I want to process some very long running tasks using MDBs (hours), but MDBs are backed by JMS, which has some timeout (about 10 minutes in tomEE I think).
To make things worse, jobs are persistent too.
Since I can't catch the timeout exception on the MDB (can I?), I was considering the option of manually deal with the JMS consumer. Manually dealing with it can be done in two ways: synchronously or asynchronously.
Asynchronously I'll fall back to a stateless bean that implements MessageListener, and then I'll just not be able to treat the timeout again.
Synchronously, I guess, I can deal with the timeout in the catch block, but then, how can I implement a pool of instances/workers/whatever inside TomEE+ that are listening to a queue, waiting for a job to process? (remember, timeout here is not the time to wait for a message to appear in the queue, but the time to execute the long running task)
Why don't you fork off the long running process to a separate object ? > If there's a way to control the pool size of these separate objects, it could be a way. Do you want to try an answer? :-)
You do not want an uncontrolled object growth over time ? Hmmm...I can see where you are going with that.

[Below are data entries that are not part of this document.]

/-- The move slot of a lane instruction (R334, R342-R345). -/
inductive MoveOp where
  | nop
  | ld (reg : BitVec 6) (p : Fin 8) (am : BitVec 2) (mi : Fin 8) (off : BitVec 16)
  | st (reg : BitVec 6) (p : Fin 8) (am : BitVec 2) (mi : Fin 8) (off : BitVec 16)
  | ldq (reg : BitVec 6) (p : Fin 8) (am : BitVec 2) (mi : Fin 8) (off : BitVec 16)
  | stq (reg : BitVec 6) (p : Fin 8) (am : BitVec 2) (mi : Fin 8) (off : BitVec 16)
  | lds (reg : BitVec 6) (p : Fin 8) (am : BitVec 2) (mi : Fin 8) (off : BitVec 16)
  | sts (reg : BitVec 6) (p : Fin 8) (am : BitVec 2) (mi : Fin 8) (off : BitVec 16)
  | ldqs (reg : BitVec 6) (p : Fin 8) (am : BitVec 2) (mi : Fin 8) (off : BitVec 16)
  | stqs (reg : BitVec 6) (p : Fin 8) (am : BitVec 2) (mi : Fin 8) (off : BitVec 16)
  | out (reg : BitVec 6) (p : Fin 8) (am : BitVec 2) (mi : Fin 8) (off : BitVec 16)
  | ld2 (reg : BitVec 6) (p : Fin 8) (am : BitVec 2) (mi : Fin 8) (off : BitVec 16)
  | st2 (reg : BitVec 6) (p : Fin 8) (am : BitVec 2) (mi : Fin 8) (off : BitVec 16)
  | mov (rd rs : BitVec 6)
  | ldi (rd : BitVec 6) (imm : BitVec 24)
  | wdif (ad : Fin 4) (pa pb : Fin 8) (sh : BitVec 7)
  | wadd (ad : Fin 4) (pa : Fin 8) (sh : BitVec 7)
  | br (cond : BitVec 4) (tgt : BitVec 12)
  | brl (cond : BitVec 4) (tgt : BitVec 12)
  | ret (cond : BitVec 4)
  | loop (fromReg : Bool) (cnt : BitVec 12) (tgt : BitVec 12)
  | rep (fromReg : Bool) (cnt : BitVec 12)
  | end_
  | rota
deriving DecidableEq, Repr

The only thing I can think of is use a FixedThreadPool from the concurrent framework. Spawn a thread for executing the long running task and ensure that the MDB returns immediately after handing over the work. Keep the thread pools controlled by profiling your application in a test environment.
Application servers like Weblogic and Websphere give you sophisticated frameworks like WorkManager for such tasks.